В суматохе они не заметили, что меня нет с Верой, а думали, что я где-то рядом с ней, и шли за Верой.
Возле центрального выхода образовалась "пробка", и хулиганы застряли в ней.
Я спокойно прошёл через почти свободный запасной выход.
Иду мимо центрального, а хулиганы видят меня, но "пробка" их не пускает, и они в бессильной ярости только угрожающе машут на меня кулаками.
Я снял кепку, насмешливо попрощался с ними и быстро пошёл домой.
Гораздо позже пришла бледная Вера.
Они шли за ней до самого нашего дома.
А это уже о бандитах, и я тоже забыл написать об этом раньше.Зима 1923 года.
Я в демисезонном пальто, с портфелем из парусины, иду домой по Бассейной улице. Три часа ночи. Пусто и тревожно кругом, потому что тогда раздевали даже днём. Навстречу мне идёт один, а другой идёт с Чернышевской улицы, пересекающей Бассейную. Идёт ко мне с правой стороны. Но он дальше первого. Они пересвистывались, но не рассчитали так, чтобы вовремя сойтись в одной точке, которой был я.
Я их опередил, быстро пойдя навстречу первому, выпятив большие пальцы рук в карманах.
Так, чтобы он подумал, что у меня есть оружие, и не в одной руке.
Когда мы поравнялись, бандит спросил меня:
— Спички есть?
— Нет, товарищ! — ответил я, спокойно и напряжённо проходя мимо него.
Так же спокойно я пошёл дальше, не оглядываясь.

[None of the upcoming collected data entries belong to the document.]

-- ==== Sys2Proof/Tests/Words.lean ====
section
/-! SUPPORT. For every claim about a word a state that meets it: no statement about a word is about nothing. -/

-- One theorem at a time: the checks run in the kernel, and many at once need more threads than a build may have.
set_option Elab.async false

namespace Sys2Proof.Tests

open Sys2Proof Sys2Proof.Machine

theorem test_ScalarWordsWriteTheirResult_met : allMet [
   (smovClaims 4 8 12, 0, after [] (.smov 4 8 12)),
   (sbfeClaims 4 8 1, 0, after [immIs 0x104] (.sbfe 4 8 1)),
   (sbfiClaims 4 8, 0, after [immIs 0x104] (.sbfi 4 8)),
   (sselClaims 4 8 12, 0, after [] (.ssel 4 8 12)),
   (sliClaims 4 2, 0, after [] (.sli 4 2)),
   (sliuClaims 4 2, 0, after [] (.sliu 4 2)),
   (slihClaims 4 2, 0, after [] (.slih 4 2)),
   (saddiClaims 4 2, 0, after [] (.saddi 4 2)),
   (smovhClaims 4 8, 0, after [] (.smovh 4 8)),
   (smovlClaims 4 8, 0, after [] (.smovl 4 8)),
   (sshl64Claims 4 8, 0, after [] (.sshl64 4 8)),
   (sshr64Claims 4 8 1, 0, after [] (.sshr64 4 8 1)),
   (smulwClaims 4 8 1, 0, after [] (.smulw 4 8 1))] = true := by decide +kernel

theorem test_SpecialRegistersAreReadAndWritten_met : allMet [
   (rdsrClaims 4 8, 0, after [] (.rdsr 4 8)),
   (rdsrClaims 4 0x0C, 0, after [] (.rdsr 4 0x0C)),
   (wrsrClaims 8 10, 1, after [] (.wrsr 8 10)),
   (wrsrClaims 0x1A 10, 0, after [] (.wrsr 0x1A 10)),
   (wrsrClaims 9 10, 1, after [sAll 0x3FFFFFF] (.wrsr 9 10))] = true := by decide +kernel
theorem test_SpecialRegistersAreReadAndWritten_each : (specialWrites.all (fun e => e.1 == 8 || (wrsrClaims (BitVec.ofNat 8 e.1) 10)[0]?.any (fun x =>
   meets x (after [] (.wrsr (BitVec.ofNat 8 e.1) 10)))) && (wrsrClaims 8 10)[0]?.any (fun x => meets x (after [sAll 3] (.wrsr 8 10)))) = true := by
  decide +kernel

theorem test_HintWordsAttach_met : allMet [
   (himmClaims 1 2, 0, after [] (.himm 1 2)),
   (hopndClaims 4, 0, after [] (.hopnd 4)),
   (hopndClaims 4, 1, after [onR (fun r => { r with hopnd := some 8 })] (.hopnd 4)),
   (mpfxClaims 1 1 1 1 1 1, 0, after [] (.mpfx 1 1 1 1 1 1)),
   (mpfxClaims 1 1 1 1 1 1, 1, after [onR (fun r => { r with mpfx := some 0 })] (.mpfx 1 1 1 1 1 1)),
   (nopClaims, 0, after [] .nop),
   (hschedYieldClaims, 0, after [] .hschedYield),
   (hschedPrefClaims, 0, after [] .hschedPref)] = true := by decide +kernel

theorem test_BranchesGoToTheirTargets_met : allMet [
   (brsClaims 1 8 2, 0, after [] (.brs 1 8 2)),
   (brsClaims 2 10 5, 1, after [] (.brs 2 10 5)),
   (loopClaims 4 2, 0, after [] (.loop 4 2)),
   (loopClaims 4 2, 1, after [sAll 1] (.loop 4 2)),
   (brxClaims 4, 0, after [] (.brx 4)),
   (brxClaims 4, 1, after [sAll 1] (.brx 4)),
   (brxClaims 4, 2, after [sAll 0x80000000] (.brx 4)),
   (callClaims 2, 0, after [] (.call 2)),
   (callClaims 2, 1, after [retAll 0x40 8] (.call 2)),
   (retClaims, 0, after [retAll 0x40 1] .ret),
   (retClaims, 1, after [retMixed] .ret),
   (retClaims, 2, after [] .ret),
   (dbrClaims 1 1 2 2, 0, after [] (.dbr 1 1 2 2)),
   (dbrClaims 1 1 2 2, 1, after [nested] (.dbr 1 1 2 2)),
   (exitClaims, 0, after [] .exit),
   (exitClaims, 1, after [deepMeeting] .exit),
   (exitClaims, 2, after [inLevel] .exit),
   (regangClaims 4 1, 0, after [] (.regang 4 1))] = true := by decide +kernel

theorem test_GroupsMeetAndGrow_met_1 : allMet [
   (barClaims, 0, after [] .bar),
   (barpClaims 4 1, 0, after [sAll 1, twoGangs] (.barp 4 1)),
   (barpClaims 4 1, 1, after [sAll 2, twoGroups] (.barp 4 1)),
   (barpClaims 4 1, 2, after [cyc 0 [1], barpDue] (.barp 4 1)),
   (barpClaims 4 1, 3, after [] (.barp 4 1)),
   (sigevClaims 4 8, 0, after [] (.sigev 4 8)),
   (sigevClaims 4 8, 1, after [userT, cyc 0 [0], stores 1, fun s => { s with opCtr := 9 }] (.sigev 4 8)),
   (sigevClaims 4 8, 2, after [sAll 1] (.sigev 4 8)),
   (waitevClaims 4 8, 0, after [sAll 1, onG (fun g => { g with evpend := 0x3FF })] (.waitev 4 8)),
   (waitevClaims 4 8, 1, after [waitIs (.event 1), cyc 0 [1], onG (fun g => { g with evpend := 1 })] (.waitev 4 8)),
   (waitevClaims 4 8, 2, after [sAll 1] (.waitev 4 8)),
   (waitevClaims 4 8, 3, after [] (.waitev 4 8)),
   (sleepClaims 4, 0, after [] (.sleep 4)),
   (yieldClaims, 0, after [] .yield),
   (electClaims 4 1, 0, after [] (.elect 4 1)),
   (setpartClaims 2, 0, after [] (.setpart 2)),
   (growClaims 4, 0, after [] (.grow 4)),
   (growClaims 4, 1, after [rowsAre 64 64, cyc 0 [128]] (.grow 4)),
   (growClaims 4, 2, after [rowsAre 64 64, cyc 0 [128], atBarrier] (.grow 4)),
   (growClaims 4, 3, after [rowsAre 64 512, cyc 0 [128]] (.grow 4)),
   (growClaims 4, 4, after [sAll 1] (.grow 4)),
   (growClaims 4, 5, after [sAll 136] (.grow 4)),
   (growClaims 4, 6, after [fun s => onT (fun t => { t with oldRegs := [0] }) (rowsAre 64 64 s), cyc 0 [128]] (.grow 4)),
   (shrinkClaims 4, 0, after [sAll 128] (.shrink 4)),
   (shrinkClaims 4, 1, after [sAll 8] (.shrink 4))] = true := by decide +kernel

theorem test_GroupsMeetAndGrow_met_2 : allMet [
   (shrinkClaims 4, 2, after [cyc 0 [8], onG (fun g => { g with pend := [⟨0, false, 100, 4⟩] })] (.shrink 4)),
   (shrinkClaims 4, 3, after [] (.shrink 4)),
   (errinjClaims 4, 0, after [] (.errinj 4)),
   (errinjClaims 4, 1, after [sAll 0xFFFFFFFF] (.errinj 4))] = true := by decide +kernel

theorem test_TrapsSaveAndReturn_met : allMet [
   (trapClaims 2, 0, after [] (.trap 2)),
   (syscallClaims 4 2, 0, after [] (.syscall 4 2)),
   (haltClaims, 0, after [] .halt),
   (eretClaims 1, 0, after [inTrap] (.eret 1)),
   (eretClaims 1, 1, after [] (.eret 1))] = true := by decide +kernel

theorem test_LaneWordsWriteEveryActiveLane_met_1 : allMet [
   (vmaClaims 4 8 12, 0, after [oneLane] (.vma 4 8 12)),
   (vmadClaims 4 8 12, 0, after [oneLane, onR (fun r => { r with hopnd := some 8 })] (.vmad 4 8 12)),
   (vselClaims 1 8 12 16, 0, after [oneLane] (.vsel 1 8 12 16)),
   (vshlClaims 4 8 12, 0, after [oneLane] (.vshl 4 8 12)),
   (vshrClaims 4 8 12, 0, after [oneLane] (.vshr 4 8 12)),
   (vbfeClaims 4 8 12, 0, after [oneLane] (.vbfe 4 8 12)),
   (vbfiClaims 4 8 12, 0, after [oneLane] (.vbfi 4 8 12)),
   (vdot2Claims 4 8 12, 0, after [oneLane, taggedBut4 5 0] (.vdot2 4 8 12)),
   (vdot4Claims 4 8 12, 0, after [oneLane, taggedBut4 6 0] (.vdot4 4 8 12)),
   (vcmpClaims 1 1 12 16, 0, after [oneLane] (.vcmp 1 1 12 16)),
   (vcmpaClaims 1 1 12 16, 0, after [oneLane] (.vcmpa 1 1 12 16)),
   (vcmpoClaims 1 1 12 16, 0, after [oneLane] (.vcmpo 1 1 12 16)),
   (vretagClaims 1 8 12, 0, after [] (.vretag 1 8 12)),
   (vmovClaims 4 8, 0, after [oneLane] (.vmov 4 8)),
   (vmovsClaims 4 2, 0, after [oneLane] (.vmovs 4 2)),
   (vliClaims 4 2, 0, after [oneLane] (.vli 4 2)),
   (vactiveClaims 4, 0, after [oneLane] (.vactive 4)),
   (vroundClaims 4 8 1, 0, after [oneLane, tagged 2] (.vround 4 8 1)),
   (vclassClaims 4 8, 0, after [tagged 2] (.vclass 4 8)),
   (vnotClaims 4 8, 0, after [oneLane] (.vnot 4 8)),
   (xsetClaims 1 8, 0, after [oneLane] (.xset 1 8)),
   (xaddClaims 1 8, 0, after [oneLane] (.xadd 1 8)),
   (xwinClaims 4 8, 0, after [oneLane] (.xwin 4 8)),
   (vrandClaims 4 8 1, 0, after [] (.vrand 4 8 1))] = true := by decide +kernel

theorem test_LaneWordsWriteEveryActiveLane_met_2 : allMet [
   (vranduClaims 4 8 1, 0, after [] (.vrandu 4 8 1))] = true := by decide +kernel

theorem test_CrossLaneWordsExchangePartitions_met : allMet [
   (vvoteanyClaims 0 0, 0, after [oneLane] (.vvoteany 0 0)),
   (vvoteallClaims 0 0, 0, after [oneLane] (.vvoteall 0 0)),
   (vballotClaims 0 0, 0, after [] (.vballot 0 0)),
   (vzipClaims 1 8 12, 0, after [oneLane] (.vzip 1 8 12)),
   (vunzipClaims 1 8 12, 0, after [oneLane] (.vunzip 1 8 12)),
   (vcvtClaims 1 1 1 16 20, 0, after [] (.vcvt 1 1 1 16 20)),
   (vcvtClaims 3 2 1 1 1, 1, after [oneLane] (.vcvt 3 2 1 1 1))] = true := by decide +kernel

theorem test_FencesProbesAndPrefetchesIssue_met : allMet [
   (fenceClaims, 0, after [] .fence),
   (fenceClaims, 1, after [onR (fun r => { r with mpfx := some 0x800000 })] .fence),
   (invl1Claims, 0, after [] .invl1),
   (invpgClaims 4 8, 0, after [] (.invpg 4 8)),
   (invpgClaims 4 8, 1, after [sAll 64] (.invpg 4 8))] = true := by decide +kernel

И когда прошёл достаточно далеко, то оглянулся и в свете уличного электричества увидел, что бандиты на углу Чернышевской сошлись и тот, второй, что-то быстро говорил первому и гневно размахивал руками. Но за мной они не погнались, потому что, как и Сава Божко с Кириленко, думали, что у меня есть оружие.
А у меня его и не было.
L.
Ещё на фронте я читал стихи Тычины в 1919 году, но, кроме "Больше не увижу солнечных глаз" 1, ничего не понял. Потом, позже, его "Солнечные кларнеты" вошли в мою душу как море аккордов и дня, и ночи, и рассвета, и заката.